What you are asked to do —
Would you reproduce exactly the lines below from the one holding "textValue Params.default [0x31, 0x65, 0x33]" through the one holding "textValue Params.default [0x31, 0x2E, 0x35, 0x61, 0x62, 0x63]", inclusive, and no others?

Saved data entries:
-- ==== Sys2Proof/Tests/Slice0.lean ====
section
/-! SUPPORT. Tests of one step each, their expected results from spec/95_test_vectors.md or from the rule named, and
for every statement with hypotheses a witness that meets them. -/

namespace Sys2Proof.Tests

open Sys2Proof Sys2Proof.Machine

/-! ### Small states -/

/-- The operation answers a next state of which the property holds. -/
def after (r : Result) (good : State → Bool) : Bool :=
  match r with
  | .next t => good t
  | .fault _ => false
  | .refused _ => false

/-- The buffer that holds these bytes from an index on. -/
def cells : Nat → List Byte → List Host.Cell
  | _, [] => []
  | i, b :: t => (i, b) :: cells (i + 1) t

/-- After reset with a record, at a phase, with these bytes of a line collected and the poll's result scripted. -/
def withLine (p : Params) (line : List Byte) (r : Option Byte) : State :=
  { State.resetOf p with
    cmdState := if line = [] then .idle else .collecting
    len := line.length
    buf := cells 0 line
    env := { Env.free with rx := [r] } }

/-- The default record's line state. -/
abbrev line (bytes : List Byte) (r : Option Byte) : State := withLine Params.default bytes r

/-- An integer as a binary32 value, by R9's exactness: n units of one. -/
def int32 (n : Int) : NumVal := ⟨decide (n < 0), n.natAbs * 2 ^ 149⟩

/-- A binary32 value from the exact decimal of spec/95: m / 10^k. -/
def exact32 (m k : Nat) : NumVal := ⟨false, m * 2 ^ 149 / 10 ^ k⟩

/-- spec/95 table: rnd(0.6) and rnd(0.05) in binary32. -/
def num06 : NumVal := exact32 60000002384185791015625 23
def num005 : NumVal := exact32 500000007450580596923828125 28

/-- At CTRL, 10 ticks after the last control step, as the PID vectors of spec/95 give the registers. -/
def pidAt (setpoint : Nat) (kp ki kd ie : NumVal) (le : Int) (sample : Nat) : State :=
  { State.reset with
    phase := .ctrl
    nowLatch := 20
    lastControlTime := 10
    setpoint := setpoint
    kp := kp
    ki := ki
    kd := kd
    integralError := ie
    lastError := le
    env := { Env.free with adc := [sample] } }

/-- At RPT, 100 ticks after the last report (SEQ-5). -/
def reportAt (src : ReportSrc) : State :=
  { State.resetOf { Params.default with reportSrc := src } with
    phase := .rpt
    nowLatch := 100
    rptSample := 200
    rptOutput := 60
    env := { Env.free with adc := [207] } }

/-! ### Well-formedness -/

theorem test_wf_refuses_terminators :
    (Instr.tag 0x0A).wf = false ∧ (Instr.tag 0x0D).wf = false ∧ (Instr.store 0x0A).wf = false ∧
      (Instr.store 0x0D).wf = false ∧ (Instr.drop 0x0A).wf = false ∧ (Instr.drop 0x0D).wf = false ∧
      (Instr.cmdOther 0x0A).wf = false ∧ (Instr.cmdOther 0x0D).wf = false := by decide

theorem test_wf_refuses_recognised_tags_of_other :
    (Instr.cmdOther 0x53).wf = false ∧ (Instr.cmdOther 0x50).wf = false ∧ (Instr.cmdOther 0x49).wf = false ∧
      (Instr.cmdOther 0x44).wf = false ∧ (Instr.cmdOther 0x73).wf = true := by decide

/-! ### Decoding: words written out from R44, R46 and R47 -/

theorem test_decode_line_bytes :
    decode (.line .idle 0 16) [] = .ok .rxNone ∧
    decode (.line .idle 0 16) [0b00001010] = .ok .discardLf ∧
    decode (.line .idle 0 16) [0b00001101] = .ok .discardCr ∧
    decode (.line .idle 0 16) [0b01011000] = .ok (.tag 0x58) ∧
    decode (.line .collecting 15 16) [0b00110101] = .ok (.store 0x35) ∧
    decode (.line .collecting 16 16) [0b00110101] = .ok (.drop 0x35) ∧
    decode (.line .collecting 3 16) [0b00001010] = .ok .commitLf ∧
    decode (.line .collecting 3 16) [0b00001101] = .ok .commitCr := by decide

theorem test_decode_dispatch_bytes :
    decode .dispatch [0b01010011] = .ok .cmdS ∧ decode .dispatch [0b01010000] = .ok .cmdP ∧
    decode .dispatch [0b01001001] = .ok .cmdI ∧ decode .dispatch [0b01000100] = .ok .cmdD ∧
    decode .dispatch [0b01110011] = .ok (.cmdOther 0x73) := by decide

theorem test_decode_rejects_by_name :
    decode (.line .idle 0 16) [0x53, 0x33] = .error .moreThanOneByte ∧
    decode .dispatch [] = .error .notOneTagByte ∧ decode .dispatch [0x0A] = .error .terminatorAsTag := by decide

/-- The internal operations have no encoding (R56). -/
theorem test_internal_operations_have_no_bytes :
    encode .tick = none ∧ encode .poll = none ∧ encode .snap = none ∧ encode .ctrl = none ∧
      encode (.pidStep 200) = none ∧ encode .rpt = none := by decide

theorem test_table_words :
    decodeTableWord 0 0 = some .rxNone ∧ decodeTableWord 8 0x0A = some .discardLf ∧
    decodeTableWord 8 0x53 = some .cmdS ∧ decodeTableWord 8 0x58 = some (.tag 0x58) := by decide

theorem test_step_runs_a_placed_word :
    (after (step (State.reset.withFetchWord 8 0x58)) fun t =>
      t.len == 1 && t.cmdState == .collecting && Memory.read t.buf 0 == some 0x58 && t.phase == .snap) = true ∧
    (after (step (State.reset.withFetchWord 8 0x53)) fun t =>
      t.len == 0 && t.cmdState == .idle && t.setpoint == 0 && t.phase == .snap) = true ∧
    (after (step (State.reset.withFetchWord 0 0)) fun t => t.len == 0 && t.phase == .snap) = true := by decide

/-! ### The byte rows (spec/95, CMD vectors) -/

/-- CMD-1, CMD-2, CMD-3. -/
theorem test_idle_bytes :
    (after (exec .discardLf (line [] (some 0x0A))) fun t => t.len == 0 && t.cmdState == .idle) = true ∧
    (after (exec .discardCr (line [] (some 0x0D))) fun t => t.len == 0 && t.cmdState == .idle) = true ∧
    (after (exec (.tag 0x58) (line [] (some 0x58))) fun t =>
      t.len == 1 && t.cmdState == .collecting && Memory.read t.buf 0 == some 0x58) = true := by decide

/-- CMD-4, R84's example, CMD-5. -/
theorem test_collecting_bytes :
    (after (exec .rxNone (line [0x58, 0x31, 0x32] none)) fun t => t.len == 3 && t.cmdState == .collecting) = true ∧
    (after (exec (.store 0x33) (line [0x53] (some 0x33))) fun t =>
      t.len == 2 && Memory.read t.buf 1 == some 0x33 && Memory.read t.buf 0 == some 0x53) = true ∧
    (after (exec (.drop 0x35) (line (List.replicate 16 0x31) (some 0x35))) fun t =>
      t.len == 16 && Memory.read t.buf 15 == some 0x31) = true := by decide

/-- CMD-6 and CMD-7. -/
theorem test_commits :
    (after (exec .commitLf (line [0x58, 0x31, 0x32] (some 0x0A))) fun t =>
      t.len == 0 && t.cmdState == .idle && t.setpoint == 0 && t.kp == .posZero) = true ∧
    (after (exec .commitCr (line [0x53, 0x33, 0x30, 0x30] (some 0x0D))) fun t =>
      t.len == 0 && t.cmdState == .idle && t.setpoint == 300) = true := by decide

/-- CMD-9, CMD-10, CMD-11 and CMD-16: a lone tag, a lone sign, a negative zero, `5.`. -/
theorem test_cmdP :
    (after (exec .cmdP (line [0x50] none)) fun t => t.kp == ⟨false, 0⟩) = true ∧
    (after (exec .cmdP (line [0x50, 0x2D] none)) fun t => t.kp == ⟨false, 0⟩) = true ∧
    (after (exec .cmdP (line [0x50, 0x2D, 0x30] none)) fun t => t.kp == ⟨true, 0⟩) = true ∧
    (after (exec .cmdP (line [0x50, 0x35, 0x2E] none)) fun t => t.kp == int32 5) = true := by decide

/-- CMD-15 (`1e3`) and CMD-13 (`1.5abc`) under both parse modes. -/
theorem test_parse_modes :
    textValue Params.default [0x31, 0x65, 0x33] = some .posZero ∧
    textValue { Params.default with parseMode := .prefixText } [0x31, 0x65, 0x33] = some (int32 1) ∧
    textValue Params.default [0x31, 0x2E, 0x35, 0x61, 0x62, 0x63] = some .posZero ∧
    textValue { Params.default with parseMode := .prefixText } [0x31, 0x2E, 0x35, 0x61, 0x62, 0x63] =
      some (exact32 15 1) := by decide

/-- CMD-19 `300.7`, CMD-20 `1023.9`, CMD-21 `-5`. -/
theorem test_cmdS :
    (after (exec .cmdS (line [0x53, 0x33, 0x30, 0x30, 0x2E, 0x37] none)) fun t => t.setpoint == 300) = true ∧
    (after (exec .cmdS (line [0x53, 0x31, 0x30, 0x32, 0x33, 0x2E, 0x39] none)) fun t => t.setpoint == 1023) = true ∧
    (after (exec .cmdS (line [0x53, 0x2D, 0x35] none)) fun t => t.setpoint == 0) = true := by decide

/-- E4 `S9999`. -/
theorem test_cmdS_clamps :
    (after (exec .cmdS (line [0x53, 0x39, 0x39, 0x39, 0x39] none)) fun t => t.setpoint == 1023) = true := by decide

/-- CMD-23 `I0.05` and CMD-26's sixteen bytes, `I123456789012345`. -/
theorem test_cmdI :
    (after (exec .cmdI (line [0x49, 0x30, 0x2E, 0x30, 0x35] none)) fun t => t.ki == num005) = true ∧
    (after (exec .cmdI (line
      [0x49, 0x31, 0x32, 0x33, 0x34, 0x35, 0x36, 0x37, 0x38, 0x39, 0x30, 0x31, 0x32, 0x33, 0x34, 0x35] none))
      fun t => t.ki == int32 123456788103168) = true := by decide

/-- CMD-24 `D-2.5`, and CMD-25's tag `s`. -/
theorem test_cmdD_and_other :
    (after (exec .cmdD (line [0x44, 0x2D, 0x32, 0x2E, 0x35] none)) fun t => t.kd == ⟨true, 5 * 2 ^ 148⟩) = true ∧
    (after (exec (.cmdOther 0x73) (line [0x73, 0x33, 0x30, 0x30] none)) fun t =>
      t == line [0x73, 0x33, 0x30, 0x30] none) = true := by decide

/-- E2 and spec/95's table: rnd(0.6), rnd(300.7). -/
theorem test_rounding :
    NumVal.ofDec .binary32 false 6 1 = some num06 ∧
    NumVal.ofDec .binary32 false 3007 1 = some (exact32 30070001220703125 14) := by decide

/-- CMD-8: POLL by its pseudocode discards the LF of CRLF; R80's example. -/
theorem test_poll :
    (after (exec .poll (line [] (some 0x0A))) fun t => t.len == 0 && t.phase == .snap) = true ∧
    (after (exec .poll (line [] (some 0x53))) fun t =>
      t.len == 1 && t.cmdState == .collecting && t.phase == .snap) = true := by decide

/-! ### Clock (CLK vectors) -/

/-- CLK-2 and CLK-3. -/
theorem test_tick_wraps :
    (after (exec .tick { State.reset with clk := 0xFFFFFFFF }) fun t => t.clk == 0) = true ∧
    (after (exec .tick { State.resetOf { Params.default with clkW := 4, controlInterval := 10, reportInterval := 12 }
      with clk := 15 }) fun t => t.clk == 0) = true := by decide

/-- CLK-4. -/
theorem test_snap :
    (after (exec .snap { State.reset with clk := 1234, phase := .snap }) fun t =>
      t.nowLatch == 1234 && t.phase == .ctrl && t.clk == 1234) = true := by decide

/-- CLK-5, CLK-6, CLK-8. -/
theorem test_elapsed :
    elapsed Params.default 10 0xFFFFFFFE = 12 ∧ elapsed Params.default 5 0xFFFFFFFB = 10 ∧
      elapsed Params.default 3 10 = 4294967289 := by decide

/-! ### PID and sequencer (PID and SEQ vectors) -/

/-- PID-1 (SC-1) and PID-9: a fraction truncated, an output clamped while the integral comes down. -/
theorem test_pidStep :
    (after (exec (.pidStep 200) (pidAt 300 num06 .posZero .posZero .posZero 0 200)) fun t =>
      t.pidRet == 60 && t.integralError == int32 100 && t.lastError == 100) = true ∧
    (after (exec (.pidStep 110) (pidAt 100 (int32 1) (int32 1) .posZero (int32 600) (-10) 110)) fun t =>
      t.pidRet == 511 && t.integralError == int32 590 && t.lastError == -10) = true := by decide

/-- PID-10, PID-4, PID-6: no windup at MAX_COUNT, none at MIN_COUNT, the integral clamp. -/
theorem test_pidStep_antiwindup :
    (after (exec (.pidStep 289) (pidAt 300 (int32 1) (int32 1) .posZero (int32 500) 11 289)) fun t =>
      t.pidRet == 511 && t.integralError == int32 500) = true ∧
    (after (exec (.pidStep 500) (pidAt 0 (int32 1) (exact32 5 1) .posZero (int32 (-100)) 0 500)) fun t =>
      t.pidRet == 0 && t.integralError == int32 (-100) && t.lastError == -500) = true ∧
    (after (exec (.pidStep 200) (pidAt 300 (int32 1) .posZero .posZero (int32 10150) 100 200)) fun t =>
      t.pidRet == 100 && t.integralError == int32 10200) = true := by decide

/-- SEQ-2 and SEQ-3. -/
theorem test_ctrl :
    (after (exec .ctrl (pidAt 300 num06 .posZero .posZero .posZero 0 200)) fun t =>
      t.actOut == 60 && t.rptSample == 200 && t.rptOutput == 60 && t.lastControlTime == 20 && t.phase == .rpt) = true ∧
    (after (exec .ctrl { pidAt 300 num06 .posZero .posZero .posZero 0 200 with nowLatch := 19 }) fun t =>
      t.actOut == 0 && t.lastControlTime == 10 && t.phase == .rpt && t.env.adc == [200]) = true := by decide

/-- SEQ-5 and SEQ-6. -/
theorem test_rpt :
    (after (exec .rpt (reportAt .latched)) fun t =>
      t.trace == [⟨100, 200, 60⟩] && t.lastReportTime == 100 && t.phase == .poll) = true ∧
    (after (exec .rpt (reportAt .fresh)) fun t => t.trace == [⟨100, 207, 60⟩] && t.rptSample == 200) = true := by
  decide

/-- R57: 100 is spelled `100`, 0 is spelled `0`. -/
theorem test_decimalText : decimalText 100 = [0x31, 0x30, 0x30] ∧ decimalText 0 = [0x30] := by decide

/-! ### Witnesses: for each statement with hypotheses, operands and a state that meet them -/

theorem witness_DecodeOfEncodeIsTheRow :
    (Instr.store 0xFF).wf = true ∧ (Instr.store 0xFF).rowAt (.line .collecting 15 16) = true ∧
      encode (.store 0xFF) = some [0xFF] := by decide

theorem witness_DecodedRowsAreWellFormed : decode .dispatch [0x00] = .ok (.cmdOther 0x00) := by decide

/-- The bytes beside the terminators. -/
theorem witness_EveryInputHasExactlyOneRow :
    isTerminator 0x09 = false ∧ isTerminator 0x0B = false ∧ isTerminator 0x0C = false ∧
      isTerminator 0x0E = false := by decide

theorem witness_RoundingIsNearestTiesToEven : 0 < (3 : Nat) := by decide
---
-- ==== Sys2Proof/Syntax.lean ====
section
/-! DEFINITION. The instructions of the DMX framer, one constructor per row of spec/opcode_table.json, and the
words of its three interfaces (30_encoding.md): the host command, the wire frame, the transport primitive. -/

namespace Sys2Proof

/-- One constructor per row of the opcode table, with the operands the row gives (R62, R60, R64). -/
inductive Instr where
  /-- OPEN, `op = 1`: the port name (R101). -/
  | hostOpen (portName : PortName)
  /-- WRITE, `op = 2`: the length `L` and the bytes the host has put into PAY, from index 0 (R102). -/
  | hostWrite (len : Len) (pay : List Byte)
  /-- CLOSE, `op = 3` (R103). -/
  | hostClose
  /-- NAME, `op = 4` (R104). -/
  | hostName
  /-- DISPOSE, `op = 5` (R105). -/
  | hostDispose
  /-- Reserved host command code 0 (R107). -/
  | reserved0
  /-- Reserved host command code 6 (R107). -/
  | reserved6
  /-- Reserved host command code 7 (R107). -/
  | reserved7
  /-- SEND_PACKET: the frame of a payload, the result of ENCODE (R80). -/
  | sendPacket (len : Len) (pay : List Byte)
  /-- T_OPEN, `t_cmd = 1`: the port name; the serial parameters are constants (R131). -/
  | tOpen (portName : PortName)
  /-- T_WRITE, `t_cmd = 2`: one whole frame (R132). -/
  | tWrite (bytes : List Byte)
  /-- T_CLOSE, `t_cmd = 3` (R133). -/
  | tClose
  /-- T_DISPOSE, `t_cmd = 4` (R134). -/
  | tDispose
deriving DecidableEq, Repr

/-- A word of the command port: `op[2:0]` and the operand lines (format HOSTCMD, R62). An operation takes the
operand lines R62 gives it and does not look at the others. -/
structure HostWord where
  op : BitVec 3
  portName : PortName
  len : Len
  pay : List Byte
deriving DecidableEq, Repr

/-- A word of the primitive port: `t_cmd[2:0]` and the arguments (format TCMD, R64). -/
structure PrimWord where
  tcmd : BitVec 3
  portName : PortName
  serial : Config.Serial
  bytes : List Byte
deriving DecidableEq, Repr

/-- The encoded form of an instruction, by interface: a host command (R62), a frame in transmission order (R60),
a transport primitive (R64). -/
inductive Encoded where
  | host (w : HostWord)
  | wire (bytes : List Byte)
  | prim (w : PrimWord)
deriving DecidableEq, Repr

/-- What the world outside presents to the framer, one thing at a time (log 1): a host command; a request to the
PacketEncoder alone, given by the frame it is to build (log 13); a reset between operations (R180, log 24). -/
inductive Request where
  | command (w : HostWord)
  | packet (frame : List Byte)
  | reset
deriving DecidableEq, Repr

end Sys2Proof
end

Result of this exercise —
    textValue Params.default [0x31, 0x65, 0x33] = some .posZero ∧
    textValue { Params.default with parseMode := .prefixText } [0x31, 0x65, 0x33] = some (int32 1) ∧
    textValue Params.default [0x31, 0x2E, 0x35, 0x61, 0x62, 0x63] = some .posZero ∧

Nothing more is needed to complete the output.